Churchill saw this frightening twisting of Darwinism, and predicted not a scientific future under Hitlerism, but instead a ‘new Dark Age’, one ‘made more sinister, and perhaps more protracted, by the lights of perverted science.’
A dark age wrought by perverting scientific light.
The great reserve of racial science from which Hitlerism took some of its language if not its origins is one of the stains of the past century.
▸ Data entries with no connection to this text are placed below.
/-! ### modRing -/

@[simp] theorem State.modRing_cad (s : State) (r : Nat) (f : Ring → Ring) : (s.modRing r f).cad = s.cad := rfl
@[simp] theorem State.modRing_plls (s : State) (r : Nat) (f : Ring → Ring) : (s.modRing r f).plls = s.plls := rfl
@[simp] theorem State.modRing_gear (s : State) (r : Nat) (f : Ring → Ring) : (s.modRing r f).gear = s.gear := rfl
@[simp] theorem State.modRing_pwr (s : State) (r : Nat) (f : Ring → Ring) : (s.modRing r f).pwr = s.pwr := rfl
@[simp] theorem State.modRing_ramps (s : State) (r : Nat) (f : Ring → Ring) : (s.modRing r f).ramps = s.ramps := rfl
@[simp] theorem State.modRing_rests (s : State) (r : Nat) (f : Ring → Ring) : (s.modRing r f).rests = s.rests := rfl
@[simp] theorem State.modRing_thm (s : State) (r : Nat) (f : Ring → Ring) : (s.modRing r f).thm = s.thm := rfl
@[simp] theorem State.modRing_acc (s : State) (r : Nat) (f : Ring → Ring) : (s.modRing r f).acc = s.acc := rfl
@[simp] theorem State.modRing_hold (s : State) (r : Nat) (f : Ring → Ring) : (s.modRing r f).hold = s.hold := rfl
@[simp] theorem State.modRing_boot (s : State) (r : Nat) (f : Ring → Ring) : (s.modRing r f).boot = s.boot := rfl
@[simp] theorem State.modRing_frc (s : State) (r : Nat) (f : Ring → Ring) : (s.modRing r f).frc = s.frc := rfl
@[simp] theorem State.modRing_steward (s : State) (r : Nat) (f : Ring → Ring) : (s.modRing r f).steward = s.steward := rfl
@[simp] theorem State.modRing_ports (s : State) (r : Nat) (f : Ring → Ring) : (s.modRing r f).ports = s.ports := rfl
@[simp] theorem State.modRing_sgrpSel (s : State) (r : Nat) (f : Ring → Ring) : (s.modRing r f).sgrpSel = s.sgrpSel := rfl
@[simp] theorem State.modRing_strobes (s : State) (r : Nat) (f : Ring → Ring) : (s.modRing r f).strobes = s.strobes := rfl
@[simp] theorem State.modRing_allots (s : State) (r : Nat) (f : Ring → Ring) : (s.modRing r f).allots = s.allots := rfl
@[simp] theorem State.modRing_images (s : State) (r : Nat) (f : Ring → Ring) : (s.modRing r f).images = s.images := rfl
@[simp] theorem State.modRing_nextImage (s : State) (r : Nat) (f : Ring → Ring) : (s.modRing r f).nextImage = s.nextImage := rfl
@[simp] theorem State.modRing_load (s : State) (r : Nat) (f : Ring → Ring) : (s.modRing r f).load = s.load := rfl
@[simp] theorem State.modRing_dying (s : State) (r : Nat) (f : Ring → Ring) : (s.modRing r f).dying = s.dying := rfl
@[simp] theorem State.modRing_zeroing (s : State) (r : Nat) (f : Ring → Ring) : (s.modRing r f).zeroing = s.zeroing := rfl
@[simp] theorem State.modRing_bankWrites (s : State) (r : Nat) (f : Ring → Ring) : (s.modRing r f).bankWrites = s.bankWrites := rfl
@[simp] theorem State.modRing_bridges (s : State) (r : Nat) (f : Ring → Ring) : (s.modRing r f).bridges = s.bridges := rfl
@[simp] theorem State.modRing_arrays (s : State) (r : Nat) (f : Ring → Ring) : (s.modRing r f).arrays = s.arrays := rfl
@[simp] theorem State.modRing_movers (s : State) (r : Nat) (f : Ring → Ring) : (s.modRing r f).movers = s.movers := rfl
@[simp] theorem State.modRing_trns (s : State) (r : Nat) (f : Ring → Ring) : (s.modRing r f).trns = s.trns := rfl
@[simp] theorem State.modRing_chunkCrcs (s : State) (r : Nat) (f : Ring → Ring) : (s.modRing r f).chunkCrcs = s.chunkCrcs := rfl
@[simp] theorem State.modRing_hbms (s : State) (r : Nat) (f : Ring → Ring) : (s.modRing r f).hbms = s.hbms := rfl
@[simp] theorem State.modRing_ddrs (s : State) (r : Nat) (f : Ring → Ring) : (s.modRing r f).ddrs = s.ddrs := rfl
@[simp] theorem State.modRing_capGib (s : State) (r : Nat) (f : Ring → Ring) : (s.modRing r f).capGib = s.capGib := rfl
@[simp] theorem State.modRing_self (s : State) (r : Nat) (f : Ring → Ring) : (s.modRing r f).self = s.self := rfl
@[simp] theorem State.modRing_spokes (s : State) (r : Nat) (f : Ring → Ring) : (s.modRing r f).spokes = s.spokes := rfl
@[simp] theorem State.modRing_ownMarks (s : State) (r : Nat) (f : Ring → Ring) : (s.modRing r f).ownMarks = s.ownMarks := rfl
@[simp] theorem State.modRing_stations (s : State) (r : Nat) (f : Ring → Ring) : (s.modRing r f).stations = s.stations := rfl
@[simp] theorem State.modRing_ringAt (s : State) (r : Nat) (f : Ring → Ring) : (s.modRing r f).ringAt = s.ringAt := rfl
@[simp] theorem State.modRing_rte (s : State) (r : Nat) (f : Ring → Ring) : (s.modRing r f).rte = s.rte := rfl
@[simp] theorem State.modRing_lodge (s : State) (r : Nat) (f : Ring → Ring) : (s.modRing r f).lodge = s.lodge := rfl
@[simp] theorem State.modRing_mgmt (s : State) (r : Nat) (f : Ring → Ring) : (s.modRing r f).mgmt = s.mgmt := rfl
@[simp] theorem State.modRing_flash (s : State) (r : Nat) (f : Ring → Ring) : (s.modRing r f).flash = s.flash := rfl
@[simp] theorem State.modRing_upd (s : State) (r : Nat) (f : Ring → Ring) : (s.modRing r f).upd = s.upd := rfl
@[simp] theorem State.modRing_mem (s : State) (r : Nat) (f : Ring → Ring) : (s.modRing r f).mem = s.mem := rfl
@[simp] theorem State.modRing_scr (s : State) (r : Nat) (f : Ring → Ring) : (s.modRing r f).scr = s.scr := rfl
@[simp] theorem State.modRing_wslots (s : State) (r : Nat) (f : Ring → Ring) : (s.modRing r f).wslots = s.wslots := rfl
@[simp] theorem State.modRing_stage (s : State) (r : Nat) (f : Ring → Ring) : (s.modRing r f).stage = s.stage := rfl
@[simp] theorem State.modRing_upset (s : State) (r : Nat) (f : Ring → Ring) : (s.modRing r f).upset = s.upset := rfl
@[simp] theorem State.modRing_live (s : State) (r : Nat) (f : Ring → Ring) : (s.modRing r f).live = s.live := rfl
@[simp] theorem State.modRing_latched (s : State) (r : Nat) (f : Ring → Ring) : (s.modRing r f).latched = s.latched := rfl
@[simp] theorem State.modRing_evtSeen (s : State) (r : Nat) (f : Ring → Ring) : (s.modRing r f).evtSeen = s.evtSeen := rfl
@[simp] theorem State.modRing_evtMsg (s : State) (r : Nat) (f : Ring → Ring) : (s.modRing r f).evtMsg = s.evtMsg := rfl
@[simp] theorem State.modRing_out (s : State) (r : Nat) (f : Ring → Ring) : (s.modRing r f).out = s.out := rfl
@[simp] theorem State.modRing_fresh (s : State) (r : Nat) (f : Ring → Ring) : (s.modRing r f).fresh = s.fresh := rfl
@[simp] theorem State.modRing_pending (s : State) (r : Nat) (f : Ring → Ring) : (s.modRing r f).pending = s.pending := rfl

/-! ### modAllot -/

@[simp] theorem State.modAllot_cad (s : State) (n : Nat) (f : AllotSt → AllotSt) : (s.modAllot n f).cad = s.cad := rfl
@[simp] theorem State.modAllot_plls (s : State) (n : Nat) (f : AllotSt → AllotSt) : (s.modAllot n f).plls = s.plls := rfl
@[simp] theorem State.modAllot_gear (s : State) (n : Nat) (f : AllotSt → AllotSt) : (s.modAllot n f).gear = s.gear := rfl
@[simp] theorem State.modAllot_pwr (s : State) (n : Nat) (f : AllotSt → AllotSt) : (s.modAllot n f).pwr = s.pwr := rfl
@[simp] theorem State.modAllot_ramps (s : State) (n : Nat) (f : AllotSt → AllotSt) : (s.modAllot n f).ramps = s.ramps := rfl
@[simp] theorem State.modAllot_rests (s : State) (n : Nat) (f : AllotSt → AllotSt) : (s.modAllot n f).rests = s.rests := rfl
@[simp] theorem State.modAllot_thm (s : State) (n : Nat) (f : AllotSt → AllotSt) : (s.modAllot n f).thm = s.thm := rfl
@[simp] theorem State.modAllot_acc (s : State) (n : Nat) (f : AllotSt → AllotSt) : (s.modAllot n f).acc = s.acc := rfl
@[simp] theorem State.modAllot_hold (s : State) (n : Nat) (f : AllotSt → AllotSt) : (s.modAllot n f).hold = s.hold := rfl
@[simp] theorem State.modAllot_boot (s : State) (n : Nat) (f : AllotSt → AllotSt) : (s.modAllot n f).boot = s.boot := rfl
@[simp] theorem State.modAllot_frc (s : State) (n : Nat) (f : AllotSt → AllotSt) : (s.modAllot n f).frc = s.frc := rfl
@[simp] theorem State.modAllot_steward (s : State) (n : Nat) (f : AllotSt → AllotSt) : (s.modAllot n f).steward = s.steward := rfl
@[simp] theorem State.modAllot_ports (s : State) (n : Nat) (f : AllotSt → AllotSt) : (s.modAllot n f).ports = s.ports := rfl
@[simp] theorem State.modAllot_sgrpSel (s : State) (n : Nat) (f : AllotSt → AllotSt) : (s.modAllot n f).sgrpSel = s.sgrpSel := rfl
@[simp] theorem State.modAllot_strobes (s : State) (n : Nat) (f : AllotSt → AllotSt) : (s.modAllot n f).strobes = s.strobes := rfl
@[simp] theorem State.modAllot_rings (s : State) (n : Nat) (f : AllotSt → AllotSt) : (s.modAllot n f).rings = s.rings := rfl
@[simp] theorem State.modAllot_images (s : State) (n : Nat) (f : AllotSt → AllotSt) : (s.modAllot n f).images = s.images := rfl
@[simp] theorem State.modAllot_nextImage (s : State) (n : Nat) (f : AllotSt → AllotSt) : (s.modAllot n f).nextImage = s.nextImage := rfl
@[simp] theorem State.modAllot_load (s : State) (n : Nat) (f : AllotSt → AllotSt) : (s.modAllot n f).load = s.load := rfl
@[simp] theorem State.modAllot_dying (s : State) (n : Nat) (f : AllotSt → AllotSt) : (s.modAllot n f).dying = s.dying := rfl
@[simp] theorem State.modAllot_zeroing (s : State) (n : Nat) (f : AllotSt → AllotSt) : (s.modAllot n f).zeroing = s.zeroing := rfl
@[simp] theorem State.modAllot_bankWrites (s : State) (n : Nat) (f : AllotSt → AllotSt) : (s.modAllot n f).bankWrites = s.bankWrites := rfl
@[simp] theorem State.modAllot_bridges (s : State) (n : Nat) (f : AllotSt → AllotSt) : (s.modAllot n f).bridges = s.bridges := rfl
@[simp] theorem State.modAllot_arrays (s : State) (n : Nat) (f : AllotSt → AllotSt) : (s.modAllot n f).arrays = s.arrays := rfl
@[simp] theorem State.modAllot_movers (s : State) (n : Nat) (f : AllotSt → AllotSt) : (s.modAllot n f).movers = s.movers := rfl
@[simp] theorem State.modAllot_trns (s : State) (n : Nat) (f : AllotSt → AllotSt) : (s.modAllot n f).trns = s.trns := rfl
@[simp] theorem State.modAllot_chunkCrcs (s : State) (n : Nat) (f : AllotSt → AllotSt) : (s.modAllot n f).chunkCrcs = s.chunkCrcs := rfl
@[simp] theorem State.modAllot_hbms (s : State) (n : Nat) (f : AllotSt → AllotSt) : (s.modAllot n f).hbms = s.hbms := rfl
@[simp] theorem State.modAllot_ddrs (s : State) (n : Nat) (f : AllotSt → AllotSt) : (s.modAllot n f).ddrs = s.ddrs := rfl
@[simp] theorem State.modAllot_capGib (s : State) (n : Nat) (f : AllotSt → AllotSt) : (s.modAllot n f).capGib = s.capGib := rfl
@[simp] theorem State.modAllot_self (s : State) (n : Nat) (f : AllotSt → AllotSt) : (s.modAllot n f).self = s.self := rfl
@[simp] theorem State.modAllot_spokes (s : State) (n : Nat) (f : AllotSt → AllotSt) : (s.modAllot n f).spokes = s.spokes := rfl
@[simp] theorem State.modAllot_ownMarks (s : State) (n : Nat) (f : AllotSt → AllotSt) : (s.modAllot n f).ownMarks = s.ownMarks := rfl
@[simp] theorem State.modAllot_stations (s : State) (n : Nat) (f : AllotSt → AllotSt) : (s.modAllot n f).stations = s.stations := rfl
@[simp] theorem State.modAllot_ringAt (s : State) (n : Nat) (f : AllotSt → AllotSt) : (s.modAllot n f).ringAt = s.ringAt := rfl
@[simp] theorem State.modAllot_rte (s : State) (n : Nat) (f : AllotSt → AllotSt) : (s.modAllot n f).rte = s.rte := rfl
@[simp] theorem State.modAllot_lodge (s : State) (n : Nat) (f : AllotSt → AllotSt) : (s.modAllot n f).lodge = s.lodge := rfl
@[simp] theorem State.modAllot_mgmt (s : State) (n : Nat) (f : AllotSt → AllotSt) : (s.modAllot n f).mgmt = s.mgmt := rfl
@[simp] theorem State.modAllot_flash (s : State) (n : Nat) (f : AllotSt → AllotSt) : (s.modAllot n f).flash = s.flash := rfl
@[simp] theorem State.modAllot_upd (s : State) (n : Nat) (f : AllotSt → AllotSt) : (s.modAllot n f).upd = s.upd := rfl
@[simp] theorem State.modAllot_mem (s : State) (n : Nat) (f : AllotSt → AllotSt) : (s.modAllot n f).mem = s.mem := rfl
@[simp] theorem State.modAllot_scr (s : State) (n : Nat) (f : AllotSt → AllotSt) : (s.modAllot n f).scr = s.scr := rfl
@[simp] theorem State.modAllot_wslots (s : State) (n : Nat) (f : AllotSt → AllotSt) : (s.modAllot n f).wslots = s.wslots := rfl
@[simp] theorem State.modAllot_stage (s : State) (n : Nat) (f : AllotSt → AllotSt) : (s.modAllot n f).stage = s.stage := rfl
@[simp] theorem State.modAllot_upset (s : State) (n : Nat) (f : AllotSt → AllotSt) : (s.modAllot n f).upset = s.upset := rfl
@[simp] theorem State.modAllot_live (s : State) (n : Nat) (f : AllotSt → AllotSt) : (s.modAllot n f).live = s.live := rfl
@[simp] theorem State.modAllot_latched (s : State) (n : Nat) (f : AllotSt → AllotSt) : (s.modAllot n f).latched = s.latched := rfl
@[simp] theorem State.modAllot_evtSeen (s : State) (n : Nat) (f : AllotSt → AllotSt) : (s.modAllot n f).evtSeen = s.evtSeen := rfl
@[simp] theorem State.modAllot_evtMsg (s : State) (n : Nat) (f : AllotSt → AllotSt) : (s.modAllot n f).evtMsg = s.evtMsg := rfl
@[simp] theorem State.modAllot_out (s : State) (n : Nat) (f : AllotSt → AllotSt) : (s.modAllot n f).out = s.out := rfl
@[simp] theorem State.modAllot_fresh (s : State) (n : Nat) (f : AllotSt → AllotSt) : (s.modAllot n f).fresh = s.fresh := rfl
@[simp] theorem State.modAllot_pending (s : State) (n : Nat) (f : AllotSt → AllotSt) : (s.modAllot n f).pending = s.pending := rfl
It is an intellectual cul-de-sac from which too many never emerged, a failed endeavour made meaner and less fruitful by its bitter and costly associations.
Never again will University College London be able to inform the world of its own history, including the endowment of a chair in Eugenics, held by a Copley Medal holder (and fellow statistical pioneer) in Francis Galton, without being barraged with something akin to a demand for denunciation — at varying pitches, and various duration.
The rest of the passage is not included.